Instructions to follow
After counting the lines below that hold the word "desc", reply with the count and nothing else.

──────── Exercise data ────────

-- ==== Sys2Proof/Laws/Dispatch.lean ====
section
/-!
SUPPORT. The meaning that each constructor of `Instr` calls, one lemma per arm of `exec`, so that no proof unfolds the dispatch.
-/

namespace Sys2Proof.Machine

open Sys2Proof
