/-! ### Casts -/

@[simp] theorem Cast.setThread_al (c : Cast) (i : Nat) (v : Thread) : (c.setThread i v).al = c.al := rfl
@[simp] theorem Cast.setThread_qn (c : Cast) (i : Nat) (v : Thread) : (c.setThread i v).qn = c.qn := rfl
@[simp] theorem Cast.setThread_scene (c : Cast) (i : Nat) (v : Thread) : (c.setThread i v).scene = c.scene := rfl
@[simp] theorem Cast.setThread_fire (c : Cast) (i : Nat) (v : Thread) : (c.setThread i v).fire = c.fire := rfl
@[simp] theorem Cast.setThread_ix (c : Cast) (i : Nat) (v : Thread) : (c.setThread i v).ix = c.ix := rfl
@[simp] theorem Cast.setThread_plot (c : Cast) (i : Nat) (v : Thread) : (c.setThread i v).plot = c.plot := rfl
@[simp] theorem Cast.setThread_st (c : Cast) (i : Nat) (v : Thread) : (c.setThread i v).st = c.st := rfl
@[simp] theorem Cast.setThread_desc (c : Cast) (i : Nat) (v : Thread) : (c.setThread i v).desc = c.desc := rfl
@[simp] theorem Cast.setThread_param (c : Cast) (i : Nat) (v : Thread) : (c.setThread i v).param = c.param := rfl
@[simp] theorem Cast.setThread_crews (c : Cast) (i : Nat) (v : Thread) : (c.setThread i v).crews = c.crews := rfl
@[simp] theorem Cast.setThread_seeds (c : Cast) (i : Nat) (v : Thread) : (c.setThread i v).seeds = c.seeds := rfl
@[simp] theorem Cast.setThread_ebuf (c : Cast) (i : Nat) (v : Thread) : (c.setThread i v).ebuf = c.ebuf := rfl
@[simp] theorem Cast.setThread_accepted (c : Cast) (i : Nat) (v : Thread) : (c.setThread i v).accepted = c.accepted := rfl
@[simp] theorem Cast.setThread_committed (c : Cast) (i : Nat) (v : Thread) : (c.setThread i v).committed = c.committed := rfl
@[simp] theorem Cast.setThread_bars (c : Cast) (i : Nat) (v : Thread) : (c.setThread i v).bars = c.bars := rfl
@[simp] theorem Cast.setThread_scr (c : Cast) (i : Nat) (v : Thread) : (c.setThread i v).scr = c.scr := rfl
@[simp] theorem Cast.setThread_opd (c : Cast) (i : Nat) (v : Thread) : (c.setThread i v).opd = c.opd := rfl
@[simp] theorem Cast.setThread_scrBanks (c : Cast) (i : Nat) (v : Thread) : (c.setThread i v).scrBanks = c.scrBanks := rfl
@[simp] theorem Cast.setThread_opdBanks (c : Cast) (i : Nat) (v : Thread) : (c.setThread i v).opdBanks = c.opdBanks := rfl
@[simp] theorem Cast.setThread_tiles (c : Cast) (i : Nat) (v : Thread) : (c.setThread i v).tiles = c.tiles := rfl
@[simp] theorem Cast.setThread_reels (c : Cast) (i : Nat) (v : Thread) : (c.setThread i v).reels = c.reels := rfl
@[simp] theorem Cast.setThread_clk (c : Cast) (i : Nat) (v : Thread) : (c.setThread i v).clk = c.clk := rfl
@[simp] theorem Cast.setThread_digest (c : Cast) (i : Nat) (v : Thread) : (c.setThread i v).digest = c.digest := rfl
@[simp] theorem Cast.setThread_steps (c : Cast) (i : Nat) (v : Thread) : (c.setThread i v).steps = c.steps := rfl
@[simp] theorem Cast.setThread_deferred (c : Cast) (i : Nat) (v : Thread) : (c.setThread i v).deferred = c.deferred := rfl
@[simp] theorem Cast.setThread_lease (c : Cast) (i : Nat) (v : Thread) : (c.setThread i v).lease = c.lease := rfl
@[simp] theorem Cast.setThread_leased (c : Cast) (i : Nat) (v : Thread) : (c.setThread i v).leased = c.leased := rfl
@[simp] theorem Cast.setThread_wdog (c : Cast) (i : Nat) (v : Thread) : (c.setThread i v).wdog = c.wdog := rfl
@[simp] theorem Cast.setThread_displaced (c : Cast) (i : Nat) (v : Thread) : (c.setThread i v).displaced = c.displaced := rfl
@[simp] theorem Cast.setThread_nextOp (c : Cast) (i : Nat) (v : Thread) : (c.setThread i v).nextOp = c.nextOp := rfl
@[simp] theorem Cast.setThread_wload (c : Cast) (i : Nat) (v : Thread) : (c.setThread i v).wload = c.wload := rfl
@[simp] theorem Cast.setThread_active (c : Cast) (i : Nat) (v : Thread) : (c.setThread i v).active = c.active := rfl
@[simp] theorem Cast.setThread_failCode (c : Cast) (i : Nat) (v : Thread) : (c.setThread i v).failCode = c.failCode := rfl
@[simp] theorem Cast.setThread_withdrawn (c : Cast) (i : Nat) (v : Thread) : (c.setThread i v).withdrawn = c.withdrawn := rfl
@[simp] theorem Cast.setThread_bad (c : Cast) (i : Nat) (v : Thread) : (c.setThread i v).bad = c.bad := rfl
@[simp] theorem Cast.onCrew_al (c : Cast) (w : Nat) (f : Crew → Crew) : (c.onCrew w f).al = c.al := rfl
@[simp] theorem Cast.onCrew_qn (c : Cast) (w : Nat) (f : Crew → Crew) : (c.onCrew w f).qn = c.qn := rfl
@[simp] theorem Cast.onCrew_scene (c : Cast) (w : Nat) (f : Crew → Crew) : (c.onCrew w f).scene = c.scene := rfl
@[simp] theorem Cast.onCrew_fire (c : Cast) (w : Nat) (f : Crew → Crew) : (c.onCrew w f).fire = c.fire := rfl
@[simp] theorem Cast.onCrew_ix (c : Cast) (w : Nat) (f : Crew → Crew) : (c.onCrew w f).ix = c.ix := rfl
@[simp] theorem Cast.onCrew_plot (c : Cast) (w : Nat) (f : Crew → Crew) : (c.onCrew w f).plot = c.plot := rfl
@[simp] theorem Cast.onCrew_st (c : Cast) (w : Nat) (f : Crew → Crew) : (c.onCrew w f).st = c.st := rfl
@[simp] theorem Cast.onCrew_desc (c : Cast) (w : Nat) (f : Crew → Crew) : (c.onCrew w f).desc = c.desc := rfl
@[simp] theorem Cast.onCrew_param (c : Cast) (w : Nat) (f : Crew → Crew) : (c.onCrew w f).param = c.param := rfl
@[simp] theorem Cast.onCrew_threads (c : Cast) (w : Nat) (f : Crew → Crew) : (c.onCrew w f).threads = c.threads := rfl
@[simp] theorem Cast.onCrew_seeds (c : Cast) (w : Nat) (f : Crew → Crew) : (c.onCrew w f).seeds = c.seeds := rfl
@[simp] theorem Cast.onCrew_ebuf (c : Cast) (w : Nat) (f : Crew → Crew) : (c.onCrew w f).ebuf = c.ebuf := rfl
@[simp] theorem Cast.onCrew_accepted (c : Cast) (w : Nat) (f : Crew → Crew) : (c.onCrew w f).accepted = c.accepted := rfl
@[simp] theorem Cast.onCrew_committed (c : Cast) (w : Nat) (f : Crew → Crew) : (c.onCrew w f).committed = c.committed := rfl
@[simp] theorem Cast.onCrew_bars (c : Cast) (w : Nat) (f : Crew → Crew) : (c.onCrew w f).bars = c.bars := rfl
@[simp] theorem Cast.onCrew_scr (c : Cast) (w : Nat) (f : Crew → Crew) : (c.onCrew w f).scr = c.scr := rfl
@[simp] theorem Cast.onCrew_opd (c : Cast) (w : Nat) (f : Crew → Crew) : (c.onCrew w f).opd = c.opd := rfl
@[simp] theorem Cast.onCrew_scrBanks (c : Cast) (w : Nat) (f : Crew → Crew) : (c.onCrew w f).scrBanks = c.scrBanks := rfl
@[simp] theorem Cast.onCrew_opdBanks (c : Cast) (w : Nat) (f : Crew → Crew) : (c.onCrew w f).opdBanks = c.opdBanks := rfl
@[simp] theorem Cast.onCrew_tiles (c : Cast) (w : Nat) (f : Crew → Crew) : (c.onCrew w f).tiles = c.tiles := rfl
@[simp] theorem Cast.onCrew_reels (c : Cast) (w : Nat) (f : Crew → Crew) : (c.onCrew w f).reels = c.reels := rfl
@[simp] theorem Cast.onCrew_clk (c : Cast) (w : Nat) (f : Crew → Crew) : (c.onCrew w f).clk = c.clk := rfl
@[simp] theorem Cast.onCrew_digest (c : Cast) (w : Nat) (f : Crew → Crew) : (c.onCrew w f).digest = c.digest := rfl
@[simp] theorem Cast.onCrew_steps (c : Cast) (w : Nat) (f : Crew → Crew) : (c.onCrew w f).steps = c.steps := rfl
@[simp] theorem Cast.onCrew_deferred (c : Cast) (w : Nat) (f : Crew → Crew) : (c.onCrew w f).deferred = c.deferred := rfl
@[simp] theorem Cast.onCrew_lease (c : Cast) (w : Nat) (f : Crew → Crew) : (c.onCrew w f).lease = c.lease := rfl
@[simp] theorem Cast.onCrew_leased (c : Cast) (w : Nat) (f : Crew → Crew) : (c.onCrew w f).leased = c.leased := rfl
@[simp] theorem Cast.onCrew_wdog (c : Cast) (w : Nat) (f : Crew → Crew) : (c.onCrew w f).wdog = c.wdog := rfl
@[simp] theorem Cast.onCrew_displaced (c : Cast) (w : Nat) (f : Crew → Crew) : (c.onCrew w f).displaced = c.displaced := rfl
@[simp] theorem Cast.onCrew_nextOp (c : Cast) (w : Nat) (f : Crew → Crew) : (c.onCrew w f).nextOp = c.nextOp := rfl
@[simp] theorem Cast.onCrew_wload (c : Cast) (w : Nat) (f : Crew → Crew) : (c.onCrew w f).wload = c.wload := rfl
@[simp] theorem Cast.onCrew_active (c : Cast) (w : Nat) (f : Crew → Crew) : (c.onCrew w f).active = c.active := rfl
@[simp] theorem Cast.onCrew_failCode (c : Cast) (w : Nat) (f : Crew → Crew) : (c.onCrew w f).failCode = c.failCode := rfl
@[simp] theorem Cast.onCrew_withdrawn (c : Cast) (w : Nat) (f : Crew → Crew) : (c.onCrew w f).withdrawn = c.withdrawn := rfl
@[simp] theorem Cast.onCrew_bad (c : Cast) (w : Nat) (f : Crew → Crew) : (c.onCrew w f).bad = c.bad := rfl
@[simp] theorem Cast.setReel_al (c : Cast) (r : Nat) (v : Reel) : (c.setReel r v).al = c.al := rfl
@[simp] theorem Cast.setReel_qn (c : Cast) (r : Nat) (v : Reel) : (c.setReel r v).qn = c.qn := rfl
@[simp] theorem Cast.setReel_scene (c : Cast) (r : Nat) (v : Reel) : (c.setReel r v).scene = c.scene := rfl
@[simp] theorem Cast.setReel_fire (c : Cast) (r : Nat) (v : Reel) : (c.setReel r v).fire = c.fire := rfl
@[simp] theorem Cast.setReel_ix (c : Cast) (r : Nat) (v : Reel) : (c.setReel r v).ix = c.ix := rfl
@[simp] theorem Cast.setReel_plot (c : Cast) (r : Nat) (v : Reel) : (c.setReel r v).plot = c.plot := rfl
@[simp] theorem Cast.setReel_st (c : Cast) (r : Nat) (v : Reel) : (c.setReel r v).st = c.st := rfl
@[simp] theorem Cast.setReel_desc (c : Cast) (r : Nat) (v : Reel) : (c.setReel r v).desc = c.desc := rfl
@[simp] theorem Cast.setReel_param (c : Cast) (r : Nat) (v : Reel) : (c.setReel r v).param = c.param := rfl
@[simp] theorem Cast.setReel_threads (c : Cast) (r : Nat) (v : Reel) : (c.setReel r v).threads = c.threads := rfl
@[simp] theorem Cast.setReel_crews (c : Cast) (r : Nat) (v : Reel) : (c.setReel r v).crews = c.crews := rfl
@[simp] theorem Cast.setReel_seeds (c : Cast) (r : Nat) (v : Reel) : (c.setReel r v).seeds = c.seeds := rfl
@[simp] theorem Cast.setReel_ebuf (c : Cast) (r : Nat) (v : Reel) : (c.setReel r v).ebuf = c.ebuf := rfl
@[simp] theorem Cast.setReel_accepted (c : Cast) (r : Nat) (v : Reel) : (c.setReel r v).accepted = c.accepted := rfl
@[simp] theorem Cast.setReel_committed (c : Cast) (r : Nat) (v : Reel) : (c.setReel r v).committed = c.committed := rfl
@[simp] theorem Cast.setReel_bars (c : Cast) (r : Nat) (v : Reel) : (c.setReel r v).bars = c.bars := rfl
@[simp] theorem Cast.setReel_scr (c : Cast) (r : Nat) (v : Reel) : (c.setReel r v).scr = c.scr := rfl
@[simp] theorem Cast.setReel_opd (c : Cast) (r : Nat) (v : Reel) : (c.setReel r v).opd = c.opd := rfl
@[simp] theorem Cast.setReel_scrBanks (c : Cast) (r : Nat) (v : Reel) : (c.setReel r v).scrBanks = c.scrBanks := rfl
@[simp] theorem Cast.setReel_opdBanks (c : Cast) (r : Nat) (v : Reel) : (c.setReel r v).opdBanks = c.opdBanks := rfl
@[simp] theorem Cast.setReel_tiles (c : Cast) (r : Nat) (v : Reel) : (c.setReel r v).tiles = c.tiles := rfl
@[simp] theorem Cast.setReel_clk (c : Cast) (r : Nat) (v : Reel) : (c.setReel r v).clk = c.clk := rfl
@[simp] theorem Cast.setReel_digest (c : Cast) (r : Nat) (v : Reel) : (c.setReel r v).digest = c.digest := rfl
@[simp] theorem Cast.setReel_steps (c : Cast) (r : Nat) (v : Reel) : (c.setReel r v).steps = c.steps := rfl
@[simp] theorem Cast.setReel_deferred (c : Cast) (r : Nat) (v : Reel) : (c.setReel r v).deferred = c.deferred := rfl
@[simp] theorem Cast.setReel_lease (c : Cast) (r : Nat) (v : Reel) : (c.setReel r v).lease = c.lease := rfl
@[simp] theorem Cast.setReel_leased (c : Cast) (r : Nat) (v : Reel) : (c.setReel r v).leased = c.leased := rfl
@[simp] theorem Cast.setReel_wdog (c : Cast) (r : Nat) (v : Reel) : (c.setReel r v).wdog = c.wdog := rfl
@[simp] theorem Cast.setReel_displaced (c : Cast) (r : Nat) (v : Reel) : (c.setReel r v).displaced = c.displaced := rfl
@[simp] theorem Cast.setReel_nextOp (c : Cast) (r : Nat) (v : Reel) : (c.setReel r v).nextOp = c.nextOp := rfl
@[simp] theorem Cast.setReel_wload (c : Cast) (r : Nat) (v : Reel) : (c.setReel r v).wload = c.wload := rfl
@[simp] theorem Cast.setReel_active (c : Cast) (r : Nat) (v : Reel) : (c.setReel r v).active = c.active := rfl
@[simp] theorem Cast.setReel_failCode (c : Cast) (r : Nat) (v : Reel) : (c.setReel r v).failCode = c.failCode := rfl
@[simp] theorem Cast.setReel_withdrawn (c : Cast) (r : Nat) (v : Reel) : (c.setReel r v).withdrawn = c.withdrawn := rfl
@[simp] theorem Cast.setReel_bad (c : Cast) (r : Nat) (v : Reel) : (c.setReel r v).bad = c.bad := rfl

────────

Answer area
3